_DIRECTIONS FOR THIS TASK_: The line containing "absurd picked ended" marks where copying starts, so set down that line and each one after it exactly, through the end of the records.

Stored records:
>>>>

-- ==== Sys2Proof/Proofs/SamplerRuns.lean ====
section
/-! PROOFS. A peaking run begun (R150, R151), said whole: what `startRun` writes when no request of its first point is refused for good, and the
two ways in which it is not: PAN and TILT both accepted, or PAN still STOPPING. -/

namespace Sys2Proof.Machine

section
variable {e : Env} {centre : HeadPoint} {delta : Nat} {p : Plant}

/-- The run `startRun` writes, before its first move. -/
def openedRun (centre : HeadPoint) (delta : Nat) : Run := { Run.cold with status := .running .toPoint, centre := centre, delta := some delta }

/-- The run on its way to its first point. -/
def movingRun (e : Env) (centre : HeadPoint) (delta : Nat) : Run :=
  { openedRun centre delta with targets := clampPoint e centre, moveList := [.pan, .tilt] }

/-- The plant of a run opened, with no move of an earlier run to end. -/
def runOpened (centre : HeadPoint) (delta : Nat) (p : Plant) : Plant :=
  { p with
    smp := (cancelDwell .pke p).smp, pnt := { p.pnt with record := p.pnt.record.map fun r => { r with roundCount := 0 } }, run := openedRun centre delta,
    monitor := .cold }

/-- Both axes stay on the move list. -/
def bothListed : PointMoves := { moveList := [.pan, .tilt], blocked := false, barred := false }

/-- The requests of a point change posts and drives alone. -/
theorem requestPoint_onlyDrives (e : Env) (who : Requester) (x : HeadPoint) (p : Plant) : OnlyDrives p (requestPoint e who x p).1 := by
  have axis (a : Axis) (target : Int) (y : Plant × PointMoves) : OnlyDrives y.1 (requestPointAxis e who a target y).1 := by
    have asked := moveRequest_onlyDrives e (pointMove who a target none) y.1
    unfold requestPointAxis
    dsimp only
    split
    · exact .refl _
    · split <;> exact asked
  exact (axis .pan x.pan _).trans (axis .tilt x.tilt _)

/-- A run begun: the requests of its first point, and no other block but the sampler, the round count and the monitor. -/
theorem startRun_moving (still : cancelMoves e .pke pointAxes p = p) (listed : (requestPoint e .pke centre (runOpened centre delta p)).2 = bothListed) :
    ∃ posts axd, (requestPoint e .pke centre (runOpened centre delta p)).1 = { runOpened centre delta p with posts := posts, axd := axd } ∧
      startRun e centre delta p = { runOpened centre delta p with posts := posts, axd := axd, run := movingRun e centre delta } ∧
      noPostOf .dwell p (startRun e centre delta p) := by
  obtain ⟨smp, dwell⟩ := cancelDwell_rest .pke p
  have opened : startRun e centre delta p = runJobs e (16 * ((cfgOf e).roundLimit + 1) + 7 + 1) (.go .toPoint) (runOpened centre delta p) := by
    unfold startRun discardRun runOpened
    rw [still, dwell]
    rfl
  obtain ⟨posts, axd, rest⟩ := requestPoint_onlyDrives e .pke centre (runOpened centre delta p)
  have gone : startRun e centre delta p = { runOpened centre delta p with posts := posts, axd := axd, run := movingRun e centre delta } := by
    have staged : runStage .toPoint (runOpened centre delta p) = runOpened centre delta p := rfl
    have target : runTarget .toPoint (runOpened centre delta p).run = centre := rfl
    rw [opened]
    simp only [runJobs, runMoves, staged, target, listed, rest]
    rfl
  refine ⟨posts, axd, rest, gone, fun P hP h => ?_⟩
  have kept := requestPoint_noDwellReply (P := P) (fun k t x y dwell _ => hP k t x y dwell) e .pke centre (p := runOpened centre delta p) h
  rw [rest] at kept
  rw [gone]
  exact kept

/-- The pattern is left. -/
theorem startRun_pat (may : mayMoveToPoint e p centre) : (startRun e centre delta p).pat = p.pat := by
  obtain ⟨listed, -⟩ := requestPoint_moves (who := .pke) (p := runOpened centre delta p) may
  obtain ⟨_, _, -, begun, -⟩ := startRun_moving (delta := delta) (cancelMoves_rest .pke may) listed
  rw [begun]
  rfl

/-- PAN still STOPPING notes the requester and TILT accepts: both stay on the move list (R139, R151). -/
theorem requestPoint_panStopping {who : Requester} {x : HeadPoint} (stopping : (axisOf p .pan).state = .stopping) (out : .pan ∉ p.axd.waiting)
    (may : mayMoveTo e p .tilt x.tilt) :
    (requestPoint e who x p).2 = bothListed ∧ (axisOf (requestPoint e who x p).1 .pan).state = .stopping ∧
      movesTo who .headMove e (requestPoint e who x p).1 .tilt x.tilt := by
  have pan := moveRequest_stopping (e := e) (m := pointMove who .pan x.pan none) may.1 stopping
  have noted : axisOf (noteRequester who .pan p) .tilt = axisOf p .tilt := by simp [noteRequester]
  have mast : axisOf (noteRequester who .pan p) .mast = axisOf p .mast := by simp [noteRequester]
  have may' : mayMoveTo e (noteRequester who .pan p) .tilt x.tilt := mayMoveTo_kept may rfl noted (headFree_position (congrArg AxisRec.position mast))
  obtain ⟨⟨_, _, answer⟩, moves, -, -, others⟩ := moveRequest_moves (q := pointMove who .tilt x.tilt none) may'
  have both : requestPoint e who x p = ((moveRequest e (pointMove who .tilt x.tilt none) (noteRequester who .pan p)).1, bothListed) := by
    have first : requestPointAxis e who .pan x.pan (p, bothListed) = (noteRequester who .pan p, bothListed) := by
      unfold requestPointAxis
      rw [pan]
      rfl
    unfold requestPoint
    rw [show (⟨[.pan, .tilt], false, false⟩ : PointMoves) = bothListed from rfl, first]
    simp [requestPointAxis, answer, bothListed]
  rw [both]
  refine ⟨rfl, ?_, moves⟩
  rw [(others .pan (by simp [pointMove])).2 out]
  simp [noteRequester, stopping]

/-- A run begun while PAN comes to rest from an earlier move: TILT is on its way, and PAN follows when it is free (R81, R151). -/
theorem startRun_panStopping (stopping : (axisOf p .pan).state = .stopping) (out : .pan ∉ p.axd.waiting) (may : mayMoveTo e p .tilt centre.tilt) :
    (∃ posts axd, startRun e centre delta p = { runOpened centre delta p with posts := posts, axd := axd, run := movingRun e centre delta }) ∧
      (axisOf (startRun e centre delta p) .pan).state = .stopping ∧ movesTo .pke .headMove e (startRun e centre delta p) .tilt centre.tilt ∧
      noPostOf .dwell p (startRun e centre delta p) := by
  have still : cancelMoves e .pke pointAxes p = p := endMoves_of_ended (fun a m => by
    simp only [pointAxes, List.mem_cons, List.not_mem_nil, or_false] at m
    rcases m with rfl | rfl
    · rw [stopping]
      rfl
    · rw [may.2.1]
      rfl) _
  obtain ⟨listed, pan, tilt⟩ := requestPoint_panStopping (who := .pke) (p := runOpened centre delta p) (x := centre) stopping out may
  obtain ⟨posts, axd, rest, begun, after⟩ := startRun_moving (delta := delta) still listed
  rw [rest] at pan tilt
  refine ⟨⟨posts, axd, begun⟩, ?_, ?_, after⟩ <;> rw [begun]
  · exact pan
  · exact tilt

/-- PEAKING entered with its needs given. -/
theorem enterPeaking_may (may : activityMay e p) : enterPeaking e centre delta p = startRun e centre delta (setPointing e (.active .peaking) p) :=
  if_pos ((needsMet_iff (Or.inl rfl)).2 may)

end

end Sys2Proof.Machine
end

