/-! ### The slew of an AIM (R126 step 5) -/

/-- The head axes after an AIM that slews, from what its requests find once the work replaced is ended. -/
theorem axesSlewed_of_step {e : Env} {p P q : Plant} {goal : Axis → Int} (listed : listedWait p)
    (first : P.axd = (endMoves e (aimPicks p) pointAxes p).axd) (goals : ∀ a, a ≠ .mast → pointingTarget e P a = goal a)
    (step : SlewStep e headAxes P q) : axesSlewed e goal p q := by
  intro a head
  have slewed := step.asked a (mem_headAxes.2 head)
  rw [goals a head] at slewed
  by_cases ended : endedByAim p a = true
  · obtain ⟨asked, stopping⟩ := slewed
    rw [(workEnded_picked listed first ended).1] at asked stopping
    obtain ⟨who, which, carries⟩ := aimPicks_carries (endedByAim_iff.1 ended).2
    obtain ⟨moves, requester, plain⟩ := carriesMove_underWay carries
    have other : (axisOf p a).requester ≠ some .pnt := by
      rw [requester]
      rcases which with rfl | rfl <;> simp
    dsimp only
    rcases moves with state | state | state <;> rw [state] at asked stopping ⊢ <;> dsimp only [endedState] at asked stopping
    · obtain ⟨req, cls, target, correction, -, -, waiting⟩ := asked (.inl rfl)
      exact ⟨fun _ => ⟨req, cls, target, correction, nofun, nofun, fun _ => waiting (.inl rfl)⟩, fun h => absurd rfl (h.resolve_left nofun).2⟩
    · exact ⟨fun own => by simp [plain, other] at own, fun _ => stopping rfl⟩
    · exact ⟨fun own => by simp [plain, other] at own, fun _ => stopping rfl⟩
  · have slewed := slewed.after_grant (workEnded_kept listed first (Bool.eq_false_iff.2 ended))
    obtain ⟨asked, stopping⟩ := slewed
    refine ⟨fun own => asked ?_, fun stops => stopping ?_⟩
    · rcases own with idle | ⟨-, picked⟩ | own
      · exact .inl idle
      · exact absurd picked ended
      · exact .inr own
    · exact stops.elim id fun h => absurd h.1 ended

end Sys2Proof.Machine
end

<<<<

_SOLUTION TO THE EXERCISE_:
      · exact absurd picked ended
      · exact .inr own
    · exact stops.elim id fun h => absurd h.1 ended

end Sys2Proof.Machine
end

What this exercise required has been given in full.